A authorities examine discovered the setup limits entry for small crypto exchanges.
Massive platforms dominate Korean won-based buying and selling resulting from higher liquidity.

South Korea’s prime regulators are reportedly reviewing how native cryptocurrency exchanges work with banks, aiming to create a extra balanced taking part in subject.

The present system typically hyperlinks every crypto trade to only one financial institution, limiting alternative and creating excessive entry obstacles for smaller corporations.

Although this setup isn’t formally required by legislation, it has grow to be widespread resulting from anti-money laundering and identification verification guidelines.

The Monetary Companies Fee and the Honest Commerce Fee at the moment are coordinating a assessment to see whether or not this long-standing observe is stifling competitors and reinforcing the dominance of some giant exchanges.

Guidelines could favour greater exchanges

Below the present system, exchanges have to type unique partnerships with home banks to permit prospects to deposit and withdraw Korean received.

With out that hyperlink, they will’t supply primary fiat companies.

The mannequin emerged in response to rising calls for for transparency and threat management, however could now be working towards smaller market individuals.

A current examine commissioned by the federal government explored how present crypto laws affect competitors.

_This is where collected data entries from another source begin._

-- ==== Sys2Proof/Machine/Boot.lean ====
section
/-!
DEFINITION. What the host does before a run: the Hex Decoder's contract (70_reset_and_hazards.md R127) and the boot
order with its three errors (R128, 60_exceptions.md R111). This is host-side, outside the block (00_scope.md R6): no step
uses it. Text is a list of characters.
-/
namespace Sys2Proof.Machine

/-- The host errors that mean the block is never started (60_exceptions.md R111). -/
inductive HostError where
  /-- A missing path, or a mode other than `run` and `debug`. -/
  | invalidArguments
  /-- The file cannot be read. -/
  | ioError
  /-- DecodeError: the text has an odd length. The position R127 asks for is that length, which is where the missing
  second digit would stand (DESIGN CHOICE, log 15: R127 does not say which position an odd length has). -/
  | oddLength (length : Nat)
  /-- DecodeError: the pair that starts at character `position` is not two hexadecimal digits (that a pair is named by
  its first character is log 15's DESIGN CHOICE). -/
  | badPair (position : Nat)
deriving DecidableEq, Repr

/-- The value of a hexadecimal digit, in either case. -/
def hexDigit? (c : Char) : Option Nat :=
  let n := c.toNat
  if 48 ≤ n ∧ n ≤ 57 then some (n - 48)
  else if 97 ≤ n ∧ n ≤ 102 then some (n - 87)
  else if 65 ≤ n ∧ n ≤ 70 then some (n - 55)
  else none

/-- Decode pairs from character `position` on; a last single character is an odd length. -/
def hexPairs (position : Nat) : List Char → Except HostError (List Byte)
  | [] => .ok []
  | [_] => .error (.oddLength (position + 1))
  | c :: d :: rest =>
    match hexDigit? c, hexDigit? d with
    | some x, some y =>
      match hexPairs (position + 2) rest with
      | .ok bs => .ok (BitVec.ofNat 8 (16 * x + y) :: bs)
      | .error e => .error e
    | _, _ => .error (.badPair position)

/-- The Hex Decoder (70_reset_and_hazards.md R127). DESIGN CHOICE, log 15: the length is checked before the pairs, and the
position reported for an odd length is the text's length; R127 asks for the offending position and does not say which. -/
def hexDecode (text : List Char) : Except HostError (List Byte) :=
  if text.length % 2 = 1 then .error (.oddLength text.length) else hexPairs 0 text

/-- The character of a hexadecimal digit's value, in lower case. -/
def hexChar (n : Nat) : Char :=
  if n < 10 then Char.ofNat (48 + n) else Char.ofNat (87 + n)

/-- Each byte as two hexadecimal digits. -/
def hexEncode : List Byte → List Char
  | [] => []
  | b :: bs => hexChar (b.toNat / 16) :: hexChar (b.toNat % 16) :: hexEncode bs

/-- The mode selector: exactly two recognized values (10_state.md R28). -/
def modeOf? (text : List Char) : Option Mode :=
  if text = ['r', 'u', 'n'] then some .run
  else if text = ['d', 'e', 'b', 'u', 'g'] then some .debug
  else none

/-- The boot order (70_reset_and_hazards.md R128): arguments, then the file, then the hex text, then reset. `path` and
`mode` are the arguments given; `file` is what reading that path yields. -/
def boot (params : Params) (path mode : Option (List Char)) (file : List Char → Option (List Char)) :
    Except HostError State :=
  match path, mode.bind modeOf? with
  | some p, some m =>
    match file p with
    | none => .error .ioError
    | some text =>
      match hexDecode text with
      | .error e => .error e
      | .ok bytes => .ok (State.resetWith bytes m params)
  | _, _ => .error .invalidArguments

end Sys2Proof.Machine
end

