/-- Settles O3: the decoder takes exactly the announced immediate, which the encoding writes back. -/
theorem decodeThenEncodeGivesBytesBack : Obligations.DecodeThenEncodeGivesBytesBack := by
  intro bs i rest h
  obtain ⟨-, hd⟩ | ⟨_, _, -, -, hd⟩ | ⟨t, tail, rfl, hlen, hd⟩ := decode_cases bs
  · cases hd.symm.trans h
  · cases hd.symm.trans h
  · cases hd.symm.trans h
    have himm : (tail.take (immLength t)).length = immLength t := List.length_take_of_le hlen
    refine ⟨(instrOf_opcode t _).2, ?_, ?_⟩
    · rw [encode_instrOf himm, List.cons_append, List.take_append_drop]
    · rw [encode_instrOf himm, instrOf_width, List.length_cons, himm, Nat.add_comm]

/-- Bytes after a decoded instruction do not change it (30_encoding.md R67). -/
theorem decode_append {bs rest : List Byte} {i : Instr} (h : decode bs = .instr i rest) (more : List Byte) :
    decode (bs ++ more) = .instr i (rest ++ more) := by
  obtain ⟨hwf, rfl, -⟩ := decodeThenEncodeGivesBytesBack bs i rest h
  rw [List.append_assoc, encodeThenDecodeGivesInstrBack i (rest ++ more) hwf]

/-! ### The opcode map and the immediates, as the decoder shows them -/

theorem decode_unknown {t : Byte} (h : t ∉ instructionOpcodes) (rest : List Byte) :
    decode (t :: rest) = .instr (.unknown t) rest :=
  encodeThenDecodeGivesInstrBack (.unknown t) rest (wf_unknown_iff.2 h)

/-- The bytes of the spec's four ranges select no instruction (30_encoding.md R65). -/
theorem not_mem_instructionOpcodes {t : Byte}
    (h : (0x03 ≤ t.toNat ∧ t.toNat ≤ 0x50) ∨ (0x54 ≤ t.toNat ∧ t.toNat ≤ 0x5f) ∨
      (0x62 ≤ t.toNat ∧ t.toNat ≤ 0x7e) ∨ 0x80 ≤ t.toNat) : t ∉ instructionOpcodes := by
  rw [mem_instructionOpcodes]
  bv_omega

/-- Settles O4: the opcode map on the announced immediate, and UNKNOWN outside the nine bytes. -/
theorem opcodeMapOfEveryByte : Obligations.OpcodeMapOfEveryByte := by
  intro rest
  have hnullary (t : Byte) (ht : immLength t = 0) : decode (t :: rest) = .instr (instrOf t []) rest :=
    decode_of_immediate (imm := []) ht.symm rest
  refine ⟨hnullary _ rfl, hnullary _ rfl, hnullary _ rfl, hnullary _ rfl, hnullary _ rfl, hnullary _ rfl,
    fun b => ?_, fun b c => ?_, fun imm himm => ?_, fun t ht => ?_⟩
  · rw [← instrOf_push1]
    exact decode_of_immediate (imm := [b]) rfl rest
  · rw [← instrOf_push2]
    exact decode_of_immediate (imm := [b, c]) rfl rest
  · exact decode_of_immediate himm rest
  · exact decode_unknown (not_mem_instructionOpcodes ht) rest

Based on findings reported by native outlet Herald Financial system, researchers concluded that the one-to-one exchange-bank setup makes it tougher for newer or smaller exchanges to entry banking companies.

Despite the fact that it helps handle monetary dangers, making use of the identical strict requirements throughout the board could also be extreme when corporations fluctuate in measurement, quantity, and threat profile.

The examine additionally famous that almost all Korean won-based crypto buying and selling occurs on only a few giant platforms, making the market extremely concentrated.

Liquidity hole highlights entry obstacles

The analysis identified that when a number of platforms dominate buying and selling quantity, they profit from deeper liquidity and sooner transactions.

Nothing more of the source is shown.